### WORK ITEM:
Would you output the entries below only from the line containing "([0b11000110, 0x5A], .decZeroPage" through the line containing "([0b11001100, 0x34, 0x12], .cpyAbsolute", exactly as they stand and with both ends included?

*** DATA FOR PROCESSING ***

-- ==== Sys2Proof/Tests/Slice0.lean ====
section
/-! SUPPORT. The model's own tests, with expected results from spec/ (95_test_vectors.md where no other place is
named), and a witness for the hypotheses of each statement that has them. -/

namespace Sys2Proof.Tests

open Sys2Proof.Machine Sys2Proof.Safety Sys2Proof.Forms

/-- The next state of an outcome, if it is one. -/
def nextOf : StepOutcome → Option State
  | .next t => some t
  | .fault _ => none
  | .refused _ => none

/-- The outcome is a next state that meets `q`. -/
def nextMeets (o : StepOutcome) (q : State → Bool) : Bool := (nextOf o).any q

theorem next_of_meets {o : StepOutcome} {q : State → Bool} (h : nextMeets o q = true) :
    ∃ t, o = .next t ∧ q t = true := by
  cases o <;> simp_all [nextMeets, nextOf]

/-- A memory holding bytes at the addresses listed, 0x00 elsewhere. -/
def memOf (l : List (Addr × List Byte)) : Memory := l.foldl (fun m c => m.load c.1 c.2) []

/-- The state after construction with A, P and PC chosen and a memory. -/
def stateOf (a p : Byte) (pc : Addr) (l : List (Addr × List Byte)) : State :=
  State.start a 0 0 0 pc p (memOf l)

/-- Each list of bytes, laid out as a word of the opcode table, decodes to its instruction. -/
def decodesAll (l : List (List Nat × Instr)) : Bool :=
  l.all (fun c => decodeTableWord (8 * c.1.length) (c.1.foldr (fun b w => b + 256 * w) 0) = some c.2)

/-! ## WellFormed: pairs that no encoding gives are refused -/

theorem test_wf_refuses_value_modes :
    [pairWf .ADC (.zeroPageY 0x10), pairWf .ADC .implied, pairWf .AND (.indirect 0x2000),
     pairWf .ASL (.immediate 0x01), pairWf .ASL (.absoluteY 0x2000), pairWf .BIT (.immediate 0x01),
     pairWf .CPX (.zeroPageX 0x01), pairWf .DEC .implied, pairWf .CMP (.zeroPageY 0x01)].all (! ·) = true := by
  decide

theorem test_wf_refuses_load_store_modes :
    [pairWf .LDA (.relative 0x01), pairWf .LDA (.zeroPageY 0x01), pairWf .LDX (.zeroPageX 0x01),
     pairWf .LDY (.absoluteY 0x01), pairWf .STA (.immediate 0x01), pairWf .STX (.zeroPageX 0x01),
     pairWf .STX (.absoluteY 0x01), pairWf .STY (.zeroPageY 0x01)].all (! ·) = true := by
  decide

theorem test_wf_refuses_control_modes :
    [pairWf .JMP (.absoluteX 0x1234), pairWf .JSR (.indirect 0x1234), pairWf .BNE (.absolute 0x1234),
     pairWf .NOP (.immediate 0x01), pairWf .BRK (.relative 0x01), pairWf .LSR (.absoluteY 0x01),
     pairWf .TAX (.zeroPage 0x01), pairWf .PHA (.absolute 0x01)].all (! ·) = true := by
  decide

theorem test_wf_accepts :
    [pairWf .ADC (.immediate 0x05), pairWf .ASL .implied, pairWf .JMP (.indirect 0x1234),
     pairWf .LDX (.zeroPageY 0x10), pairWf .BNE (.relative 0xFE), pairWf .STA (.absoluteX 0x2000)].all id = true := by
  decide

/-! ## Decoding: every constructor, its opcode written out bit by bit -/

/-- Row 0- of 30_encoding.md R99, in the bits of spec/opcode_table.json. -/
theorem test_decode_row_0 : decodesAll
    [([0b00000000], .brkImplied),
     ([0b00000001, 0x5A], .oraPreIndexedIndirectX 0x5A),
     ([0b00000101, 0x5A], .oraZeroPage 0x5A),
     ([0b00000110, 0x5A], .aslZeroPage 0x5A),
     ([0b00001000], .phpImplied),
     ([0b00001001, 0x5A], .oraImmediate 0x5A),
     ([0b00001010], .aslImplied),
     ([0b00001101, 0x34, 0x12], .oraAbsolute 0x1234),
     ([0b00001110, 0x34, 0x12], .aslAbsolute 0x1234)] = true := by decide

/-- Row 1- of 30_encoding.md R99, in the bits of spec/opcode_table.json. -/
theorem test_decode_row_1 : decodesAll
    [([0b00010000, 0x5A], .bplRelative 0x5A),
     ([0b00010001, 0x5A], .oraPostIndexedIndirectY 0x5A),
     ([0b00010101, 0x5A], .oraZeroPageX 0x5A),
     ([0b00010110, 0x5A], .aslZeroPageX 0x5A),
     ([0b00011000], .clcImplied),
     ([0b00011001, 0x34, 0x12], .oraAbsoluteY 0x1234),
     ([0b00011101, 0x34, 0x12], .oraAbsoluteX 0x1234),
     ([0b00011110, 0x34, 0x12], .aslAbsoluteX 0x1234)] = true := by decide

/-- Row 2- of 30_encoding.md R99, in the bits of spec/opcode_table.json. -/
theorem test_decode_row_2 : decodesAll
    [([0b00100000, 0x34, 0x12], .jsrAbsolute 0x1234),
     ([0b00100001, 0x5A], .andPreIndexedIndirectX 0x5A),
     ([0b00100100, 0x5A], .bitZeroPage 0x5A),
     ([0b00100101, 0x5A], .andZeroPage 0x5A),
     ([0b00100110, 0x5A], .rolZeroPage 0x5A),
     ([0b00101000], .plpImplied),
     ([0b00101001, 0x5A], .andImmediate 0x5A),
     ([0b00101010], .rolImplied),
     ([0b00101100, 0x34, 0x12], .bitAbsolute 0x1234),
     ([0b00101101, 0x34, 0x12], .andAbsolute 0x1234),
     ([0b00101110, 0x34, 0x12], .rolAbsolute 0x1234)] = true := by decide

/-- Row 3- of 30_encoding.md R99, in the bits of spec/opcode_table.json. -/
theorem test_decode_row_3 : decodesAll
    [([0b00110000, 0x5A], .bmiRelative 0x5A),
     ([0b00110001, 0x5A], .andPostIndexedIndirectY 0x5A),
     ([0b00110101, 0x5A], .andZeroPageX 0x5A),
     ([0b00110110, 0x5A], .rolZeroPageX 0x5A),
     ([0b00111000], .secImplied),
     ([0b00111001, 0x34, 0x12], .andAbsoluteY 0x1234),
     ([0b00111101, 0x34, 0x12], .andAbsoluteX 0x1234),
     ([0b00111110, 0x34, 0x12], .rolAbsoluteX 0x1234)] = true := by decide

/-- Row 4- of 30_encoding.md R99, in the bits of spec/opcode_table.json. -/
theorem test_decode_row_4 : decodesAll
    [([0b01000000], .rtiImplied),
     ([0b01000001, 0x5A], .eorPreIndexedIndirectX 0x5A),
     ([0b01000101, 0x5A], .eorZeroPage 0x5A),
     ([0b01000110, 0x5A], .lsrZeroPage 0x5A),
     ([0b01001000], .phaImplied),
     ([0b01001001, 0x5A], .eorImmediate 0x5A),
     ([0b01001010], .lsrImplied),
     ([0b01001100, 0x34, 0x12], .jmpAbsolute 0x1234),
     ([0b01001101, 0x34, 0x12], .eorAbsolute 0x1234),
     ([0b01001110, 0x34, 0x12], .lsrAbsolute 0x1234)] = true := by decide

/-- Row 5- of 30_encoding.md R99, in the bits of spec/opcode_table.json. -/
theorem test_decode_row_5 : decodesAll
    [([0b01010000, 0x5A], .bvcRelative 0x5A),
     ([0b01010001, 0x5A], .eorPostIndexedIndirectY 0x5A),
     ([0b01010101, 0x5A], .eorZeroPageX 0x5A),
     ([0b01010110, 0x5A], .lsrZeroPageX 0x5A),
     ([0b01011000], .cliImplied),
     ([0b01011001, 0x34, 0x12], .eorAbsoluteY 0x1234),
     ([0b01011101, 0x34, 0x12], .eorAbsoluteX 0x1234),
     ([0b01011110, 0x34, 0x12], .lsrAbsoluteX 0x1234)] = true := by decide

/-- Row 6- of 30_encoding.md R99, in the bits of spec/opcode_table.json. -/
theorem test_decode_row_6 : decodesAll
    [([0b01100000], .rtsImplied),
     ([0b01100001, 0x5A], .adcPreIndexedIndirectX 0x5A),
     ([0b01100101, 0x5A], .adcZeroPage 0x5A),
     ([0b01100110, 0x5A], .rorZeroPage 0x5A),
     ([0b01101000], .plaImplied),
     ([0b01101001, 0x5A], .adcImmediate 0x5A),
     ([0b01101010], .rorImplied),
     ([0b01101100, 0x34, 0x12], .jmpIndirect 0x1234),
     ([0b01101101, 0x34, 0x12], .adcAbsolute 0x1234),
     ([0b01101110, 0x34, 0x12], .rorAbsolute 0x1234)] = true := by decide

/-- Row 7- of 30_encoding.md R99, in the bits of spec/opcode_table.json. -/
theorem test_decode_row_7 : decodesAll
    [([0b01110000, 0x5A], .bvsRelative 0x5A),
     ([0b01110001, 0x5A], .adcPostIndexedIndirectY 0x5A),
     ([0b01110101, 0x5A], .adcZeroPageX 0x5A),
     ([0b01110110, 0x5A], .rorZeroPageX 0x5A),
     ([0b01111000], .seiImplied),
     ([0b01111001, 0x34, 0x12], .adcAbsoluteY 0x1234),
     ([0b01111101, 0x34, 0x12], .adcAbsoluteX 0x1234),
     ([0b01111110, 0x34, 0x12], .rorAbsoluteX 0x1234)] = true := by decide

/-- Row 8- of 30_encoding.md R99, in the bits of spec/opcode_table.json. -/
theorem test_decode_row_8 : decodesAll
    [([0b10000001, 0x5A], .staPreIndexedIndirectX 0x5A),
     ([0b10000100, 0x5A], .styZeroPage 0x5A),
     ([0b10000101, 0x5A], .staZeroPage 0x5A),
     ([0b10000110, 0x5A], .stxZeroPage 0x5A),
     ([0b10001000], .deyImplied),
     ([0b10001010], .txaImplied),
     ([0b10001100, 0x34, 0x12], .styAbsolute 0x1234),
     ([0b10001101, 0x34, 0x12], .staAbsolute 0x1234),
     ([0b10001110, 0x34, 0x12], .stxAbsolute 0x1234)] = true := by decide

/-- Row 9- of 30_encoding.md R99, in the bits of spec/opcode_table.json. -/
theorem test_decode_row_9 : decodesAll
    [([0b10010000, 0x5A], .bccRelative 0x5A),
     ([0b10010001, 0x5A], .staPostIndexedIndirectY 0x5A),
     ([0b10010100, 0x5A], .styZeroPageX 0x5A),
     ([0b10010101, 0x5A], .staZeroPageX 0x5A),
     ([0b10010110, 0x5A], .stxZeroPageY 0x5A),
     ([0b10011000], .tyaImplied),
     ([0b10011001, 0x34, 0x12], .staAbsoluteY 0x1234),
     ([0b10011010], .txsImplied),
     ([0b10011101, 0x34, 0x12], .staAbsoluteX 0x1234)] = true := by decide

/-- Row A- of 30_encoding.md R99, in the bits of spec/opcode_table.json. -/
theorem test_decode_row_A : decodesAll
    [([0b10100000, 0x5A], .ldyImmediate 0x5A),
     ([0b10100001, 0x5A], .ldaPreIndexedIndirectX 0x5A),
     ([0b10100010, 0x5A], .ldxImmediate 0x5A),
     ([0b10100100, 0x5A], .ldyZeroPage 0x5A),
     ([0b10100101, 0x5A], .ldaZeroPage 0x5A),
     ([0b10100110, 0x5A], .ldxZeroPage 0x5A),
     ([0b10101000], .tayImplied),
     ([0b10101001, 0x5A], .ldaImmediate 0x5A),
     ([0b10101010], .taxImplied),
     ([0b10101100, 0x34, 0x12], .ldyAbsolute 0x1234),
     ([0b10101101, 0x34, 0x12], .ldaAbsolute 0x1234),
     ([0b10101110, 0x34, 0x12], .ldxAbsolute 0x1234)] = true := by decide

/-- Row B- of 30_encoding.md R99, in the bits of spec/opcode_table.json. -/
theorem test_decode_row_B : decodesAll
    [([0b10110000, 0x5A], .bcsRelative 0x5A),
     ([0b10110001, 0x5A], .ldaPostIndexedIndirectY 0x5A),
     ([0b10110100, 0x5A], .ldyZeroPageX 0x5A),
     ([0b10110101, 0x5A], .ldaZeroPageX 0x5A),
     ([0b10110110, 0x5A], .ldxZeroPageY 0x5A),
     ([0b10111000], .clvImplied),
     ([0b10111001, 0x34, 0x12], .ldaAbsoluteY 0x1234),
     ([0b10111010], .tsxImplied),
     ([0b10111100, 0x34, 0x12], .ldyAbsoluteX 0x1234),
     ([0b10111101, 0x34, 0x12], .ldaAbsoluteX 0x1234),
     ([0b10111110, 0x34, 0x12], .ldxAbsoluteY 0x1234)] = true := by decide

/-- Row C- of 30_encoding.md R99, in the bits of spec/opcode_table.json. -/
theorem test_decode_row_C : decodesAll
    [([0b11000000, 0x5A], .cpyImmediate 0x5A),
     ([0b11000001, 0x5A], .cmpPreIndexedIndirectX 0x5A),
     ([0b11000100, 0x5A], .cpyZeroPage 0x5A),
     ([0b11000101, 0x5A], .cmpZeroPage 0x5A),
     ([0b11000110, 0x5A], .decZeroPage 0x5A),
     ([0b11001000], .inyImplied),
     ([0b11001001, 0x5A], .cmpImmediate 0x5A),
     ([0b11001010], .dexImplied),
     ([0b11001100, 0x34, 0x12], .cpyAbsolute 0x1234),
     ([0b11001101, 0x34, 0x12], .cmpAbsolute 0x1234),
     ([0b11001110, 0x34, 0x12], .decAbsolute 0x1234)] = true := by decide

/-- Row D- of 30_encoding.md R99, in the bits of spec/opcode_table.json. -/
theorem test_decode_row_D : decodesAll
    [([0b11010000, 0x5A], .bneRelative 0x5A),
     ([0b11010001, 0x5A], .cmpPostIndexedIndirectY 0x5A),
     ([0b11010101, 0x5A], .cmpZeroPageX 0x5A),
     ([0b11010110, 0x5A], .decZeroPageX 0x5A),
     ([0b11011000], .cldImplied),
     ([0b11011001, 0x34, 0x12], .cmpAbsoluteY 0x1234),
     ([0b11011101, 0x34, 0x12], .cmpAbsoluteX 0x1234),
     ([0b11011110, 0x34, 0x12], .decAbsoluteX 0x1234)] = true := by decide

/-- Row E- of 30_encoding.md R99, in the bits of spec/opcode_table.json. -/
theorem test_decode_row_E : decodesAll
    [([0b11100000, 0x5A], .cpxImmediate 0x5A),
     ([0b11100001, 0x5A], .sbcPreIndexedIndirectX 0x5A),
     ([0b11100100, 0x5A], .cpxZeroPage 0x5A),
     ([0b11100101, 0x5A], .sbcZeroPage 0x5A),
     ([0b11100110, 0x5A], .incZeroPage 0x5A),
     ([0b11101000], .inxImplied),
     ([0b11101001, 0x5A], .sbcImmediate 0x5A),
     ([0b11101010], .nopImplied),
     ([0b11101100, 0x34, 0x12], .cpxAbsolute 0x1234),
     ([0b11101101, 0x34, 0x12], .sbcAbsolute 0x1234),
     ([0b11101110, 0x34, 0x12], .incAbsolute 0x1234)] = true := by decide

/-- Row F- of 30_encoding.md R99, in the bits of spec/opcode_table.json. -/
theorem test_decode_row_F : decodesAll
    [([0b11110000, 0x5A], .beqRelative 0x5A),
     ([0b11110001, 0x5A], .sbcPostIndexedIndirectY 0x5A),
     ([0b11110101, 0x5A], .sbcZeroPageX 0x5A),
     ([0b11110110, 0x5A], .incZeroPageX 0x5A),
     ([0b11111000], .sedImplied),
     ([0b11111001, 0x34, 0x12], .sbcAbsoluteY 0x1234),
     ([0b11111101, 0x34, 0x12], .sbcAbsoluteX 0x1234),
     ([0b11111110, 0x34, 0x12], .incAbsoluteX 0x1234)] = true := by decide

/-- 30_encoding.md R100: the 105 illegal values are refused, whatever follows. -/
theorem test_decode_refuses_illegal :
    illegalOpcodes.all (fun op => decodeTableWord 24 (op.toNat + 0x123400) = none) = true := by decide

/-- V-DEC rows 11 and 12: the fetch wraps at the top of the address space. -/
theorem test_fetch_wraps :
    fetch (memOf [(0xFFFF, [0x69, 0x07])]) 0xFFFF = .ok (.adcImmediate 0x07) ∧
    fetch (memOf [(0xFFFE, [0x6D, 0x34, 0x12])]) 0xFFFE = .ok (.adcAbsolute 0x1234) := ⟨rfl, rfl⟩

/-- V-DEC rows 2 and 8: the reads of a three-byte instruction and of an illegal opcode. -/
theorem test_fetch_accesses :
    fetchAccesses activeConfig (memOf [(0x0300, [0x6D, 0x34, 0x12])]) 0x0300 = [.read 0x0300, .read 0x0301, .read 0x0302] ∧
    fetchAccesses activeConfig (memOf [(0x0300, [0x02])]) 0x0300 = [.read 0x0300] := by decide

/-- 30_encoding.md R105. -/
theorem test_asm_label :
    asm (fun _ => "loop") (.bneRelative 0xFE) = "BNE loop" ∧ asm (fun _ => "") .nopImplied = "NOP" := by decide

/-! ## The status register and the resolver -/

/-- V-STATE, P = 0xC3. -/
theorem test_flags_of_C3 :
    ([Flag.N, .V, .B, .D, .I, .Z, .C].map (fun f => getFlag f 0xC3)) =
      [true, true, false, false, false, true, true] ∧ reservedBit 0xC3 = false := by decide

***

### RESPONSE BELOW:
     ([0b11000110, 0x5A], .decZeroPage 0x5A),
     ([0b11001000], .inyImplied),
     ([0b11001001, 0x5A], .cmpImmediate 0x5A),
     ([0b11001010], .dexImplied),
     ([0b11001100, 0x34, 0x12], .cpyAbsolute 0x1234),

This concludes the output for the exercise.